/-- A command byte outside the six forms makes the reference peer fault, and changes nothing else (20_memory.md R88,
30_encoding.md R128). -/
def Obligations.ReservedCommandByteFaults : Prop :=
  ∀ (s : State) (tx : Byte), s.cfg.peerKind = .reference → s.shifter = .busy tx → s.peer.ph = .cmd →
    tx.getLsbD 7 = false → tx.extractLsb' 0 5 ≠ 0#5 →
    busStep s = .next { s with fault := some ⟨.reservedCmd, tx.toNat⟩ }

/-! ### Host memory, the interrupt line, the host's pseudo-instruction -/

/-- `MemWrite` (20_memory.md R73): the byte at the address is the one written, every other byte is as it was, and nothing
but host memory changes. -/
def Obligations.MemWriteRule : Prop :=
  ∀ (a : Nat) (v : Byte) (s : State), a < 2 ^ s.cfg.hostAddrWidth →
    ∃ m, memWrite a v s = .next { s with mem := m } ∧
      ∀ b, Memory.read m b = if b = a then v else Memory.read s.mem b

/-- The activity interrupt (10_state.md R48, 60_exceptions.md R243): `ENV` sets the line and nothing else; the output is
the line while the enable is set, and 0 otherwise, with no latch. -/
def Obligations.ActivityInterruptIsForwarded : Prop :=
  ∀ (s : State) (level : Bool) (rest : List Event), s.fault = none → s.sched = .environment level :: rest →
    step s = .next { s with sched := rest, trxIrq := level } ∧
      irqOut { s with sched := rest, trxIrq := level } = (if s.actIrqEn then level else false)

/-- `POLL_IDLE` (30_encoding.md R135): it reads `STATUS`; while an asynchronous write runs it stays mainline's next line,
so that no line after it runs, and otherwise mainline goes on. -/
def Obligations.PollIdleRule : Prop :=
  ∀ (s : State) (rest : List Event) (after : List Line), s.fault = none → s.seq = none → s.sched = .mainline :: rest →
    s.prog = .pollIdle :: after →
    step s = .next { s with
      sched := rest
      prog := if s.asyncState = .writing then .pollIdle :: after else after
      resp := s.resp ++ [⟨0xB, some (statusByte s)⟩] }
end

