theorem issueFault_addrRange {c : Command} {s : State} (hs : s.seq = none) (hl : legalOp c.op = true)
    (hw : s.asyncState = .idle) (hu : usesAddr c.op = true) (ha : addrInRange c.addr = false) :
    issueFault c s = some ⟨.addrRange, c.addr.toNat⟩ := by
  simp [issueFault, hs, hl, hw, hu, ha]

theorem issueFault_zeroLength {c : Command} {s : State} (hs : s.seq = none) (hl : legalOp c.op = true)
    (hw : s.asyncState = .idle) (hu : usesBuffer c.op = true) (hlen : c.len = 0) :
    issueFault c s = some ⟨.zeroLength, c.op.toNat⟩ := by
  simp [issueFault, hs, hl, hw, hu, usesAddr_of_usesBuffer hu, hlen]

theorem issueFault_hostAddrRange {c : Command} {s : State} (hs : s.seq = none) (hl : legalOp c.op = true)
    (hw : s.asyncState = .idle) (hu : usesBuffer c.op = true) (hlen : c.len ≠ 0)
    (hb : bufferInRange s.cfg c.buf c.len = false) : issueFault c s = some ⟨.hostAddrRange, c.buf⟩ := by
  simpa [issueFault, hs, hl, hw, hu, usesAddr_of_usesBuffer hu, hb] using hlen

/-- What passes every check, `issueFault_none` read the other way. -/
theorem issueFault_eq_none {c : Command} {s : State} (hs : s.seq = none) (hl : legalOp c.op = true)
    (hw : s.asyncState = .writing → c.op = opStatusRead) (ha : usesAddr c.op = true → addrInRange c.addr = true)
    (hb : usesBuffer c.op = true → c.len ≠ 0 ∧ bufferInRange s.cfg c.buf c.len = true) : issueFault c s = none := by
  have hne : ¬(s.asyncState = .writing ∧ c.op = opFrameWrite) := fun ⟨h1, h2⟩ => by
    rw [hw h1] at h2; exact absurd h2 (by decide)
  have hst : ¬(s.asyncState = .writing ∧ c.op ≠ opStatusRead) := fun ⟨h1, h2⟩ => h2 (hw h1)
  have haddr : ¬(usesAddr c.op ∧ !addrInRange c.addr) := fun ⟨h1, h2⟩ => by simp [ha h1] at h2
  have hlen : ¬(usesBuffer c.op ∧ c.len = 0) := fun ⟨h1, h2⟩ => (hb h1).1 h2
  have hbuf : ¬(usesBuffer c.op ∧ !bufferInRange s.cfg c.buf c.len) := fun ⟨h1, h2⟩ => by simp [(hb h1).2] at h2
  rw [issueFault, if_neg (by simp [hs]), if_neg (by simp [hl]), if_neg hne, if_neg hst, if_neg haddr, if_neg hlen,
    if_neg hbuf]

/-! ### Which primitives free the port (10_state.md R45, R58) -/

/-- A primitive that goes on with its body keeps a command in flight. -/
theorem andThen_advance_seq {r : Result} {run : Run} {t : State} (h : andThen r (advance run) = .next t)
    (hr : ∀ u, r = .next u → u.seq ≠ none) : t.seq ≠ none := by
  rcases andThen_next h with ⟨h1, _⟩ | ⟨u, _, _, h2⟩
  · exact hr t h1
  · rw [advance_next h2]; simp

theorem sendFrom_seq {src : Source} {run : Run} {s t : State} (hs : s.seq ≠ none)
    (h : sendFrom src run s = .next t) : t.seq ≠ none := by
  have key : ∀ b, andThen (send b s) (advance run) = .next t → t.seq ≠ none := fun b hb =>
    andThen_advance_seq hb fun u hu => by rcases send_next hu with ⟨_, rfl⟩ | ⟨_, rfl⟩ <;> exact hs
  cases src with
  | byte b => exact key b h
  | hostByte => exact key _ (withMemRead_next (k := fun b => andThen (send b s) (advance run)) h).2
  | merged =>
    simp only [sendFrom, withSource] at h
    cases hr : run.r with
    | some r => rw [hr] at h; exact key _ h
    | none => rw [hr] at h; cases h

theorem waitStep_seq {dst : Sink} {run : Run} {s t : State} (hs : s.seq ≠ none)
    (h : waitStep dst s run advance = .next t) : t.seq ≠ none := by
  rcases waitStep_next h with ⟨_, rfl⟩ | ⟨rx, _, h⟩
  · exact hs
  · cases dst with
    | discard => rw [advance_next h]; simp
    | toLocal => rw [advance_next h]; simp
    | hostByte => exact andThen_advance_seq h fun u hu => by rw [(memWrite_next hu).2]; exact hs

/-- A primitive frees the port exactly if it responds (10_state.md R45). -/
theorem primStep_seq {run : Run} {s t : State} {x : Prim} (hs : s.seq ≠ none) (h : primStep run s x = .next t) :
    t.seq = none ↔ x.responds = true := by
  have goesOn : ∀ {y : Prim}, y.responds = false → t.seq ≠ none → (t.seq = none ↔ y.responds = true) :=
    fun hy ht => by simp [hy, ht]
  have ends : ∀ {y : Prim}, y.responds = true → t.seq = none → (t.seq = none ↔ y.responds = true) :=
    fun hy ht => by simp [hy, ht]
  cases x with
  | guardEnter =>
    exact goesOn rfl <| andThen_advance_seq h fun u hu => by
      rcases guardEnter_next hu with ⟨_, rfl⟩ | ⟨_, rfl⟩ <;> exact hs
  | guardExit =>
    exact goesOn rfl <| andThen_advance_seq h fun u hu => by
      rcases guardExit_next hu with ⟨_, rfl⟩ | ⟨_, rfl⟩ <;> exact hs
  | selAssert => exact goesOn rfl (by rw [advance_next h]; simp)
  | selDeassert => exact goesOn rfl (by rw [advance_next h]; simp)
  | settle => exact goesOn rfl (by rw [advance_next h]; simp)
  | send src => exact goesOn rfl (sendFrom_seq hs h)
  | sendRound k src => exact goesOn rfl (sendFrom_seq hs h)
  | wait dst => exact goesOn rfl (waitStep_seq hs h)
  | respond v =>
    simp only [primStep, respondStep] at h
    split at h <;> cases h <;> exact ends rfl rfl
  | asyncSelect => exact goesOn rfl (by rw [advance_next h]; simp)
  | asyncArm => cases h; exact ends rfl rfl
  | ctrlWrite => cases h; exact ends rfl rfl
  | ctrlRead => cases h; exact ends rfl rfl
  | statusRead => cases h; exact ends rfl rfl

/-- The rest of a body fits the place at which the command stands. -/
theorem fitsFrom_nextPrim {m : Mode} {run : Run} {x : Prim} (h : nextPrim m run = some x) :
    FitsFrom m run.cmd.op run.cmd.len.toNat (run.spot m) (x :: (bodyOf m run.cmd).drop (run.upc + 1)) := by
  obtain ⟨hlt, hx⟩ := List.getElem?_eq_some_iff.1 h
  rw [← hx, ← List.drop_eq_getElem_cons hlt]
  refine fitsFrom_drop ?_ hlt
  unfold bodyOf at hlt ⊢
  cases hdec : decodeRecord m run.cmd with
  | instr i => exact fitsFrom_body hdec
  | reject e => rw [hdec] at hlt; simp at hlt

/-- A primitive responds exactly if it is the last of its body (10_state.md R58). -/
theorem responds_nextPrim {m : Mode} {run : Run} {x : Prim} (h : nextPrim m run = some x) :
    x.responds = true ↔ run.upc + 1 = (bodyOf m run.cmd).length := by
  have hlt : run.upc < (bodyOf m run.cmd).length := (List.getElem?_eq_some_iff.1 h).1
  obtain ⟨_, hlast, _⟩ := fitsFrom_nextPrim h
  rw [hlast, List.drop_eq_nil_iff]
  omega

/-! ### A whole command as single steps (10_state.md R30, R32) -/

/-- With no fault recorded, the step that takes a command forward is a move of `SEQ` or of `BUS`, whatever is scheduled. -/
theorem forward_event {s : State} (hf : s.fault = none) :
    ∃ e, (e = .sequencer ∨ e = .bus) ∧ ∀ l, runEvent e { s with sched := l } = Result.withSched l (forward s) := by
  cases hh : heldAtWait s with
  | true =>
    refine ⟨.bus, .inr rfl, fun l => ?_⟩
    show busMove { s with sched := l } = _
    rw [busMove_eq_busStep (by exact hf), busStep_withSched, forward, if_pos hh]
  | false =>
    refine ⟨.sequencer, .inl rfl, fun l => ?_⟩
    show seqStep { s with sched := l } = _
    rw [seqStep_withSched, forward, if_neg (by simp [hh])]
^^^^^^^^
## What the exercise asks
Your answer should be the lines of the listing above between the line holding "exact hr t h1" and the line holding "andThen_advance_seq hb fun", inclusive, restated word for word and alone.

## Response to the task
  · exact hr t h1
  · rw [advance_next h2]; simp

theorem sendFrom_seq {src : Source} {run : Run} {s t : State} (hs : s.seq ≠ none)
    (h : sendFrom src run s = .next t) : t.seq ≠ none := by
  have key : ∀ b, andThen (send b s) (advance run) = .next t → t.seq ≠ none := fun b hb =>
    andThen_advance_seq hb fun u hu => by rcases send_next hu with ⟨_, rfl⟩ | ⟨_, rfl⟩ <;> exact hs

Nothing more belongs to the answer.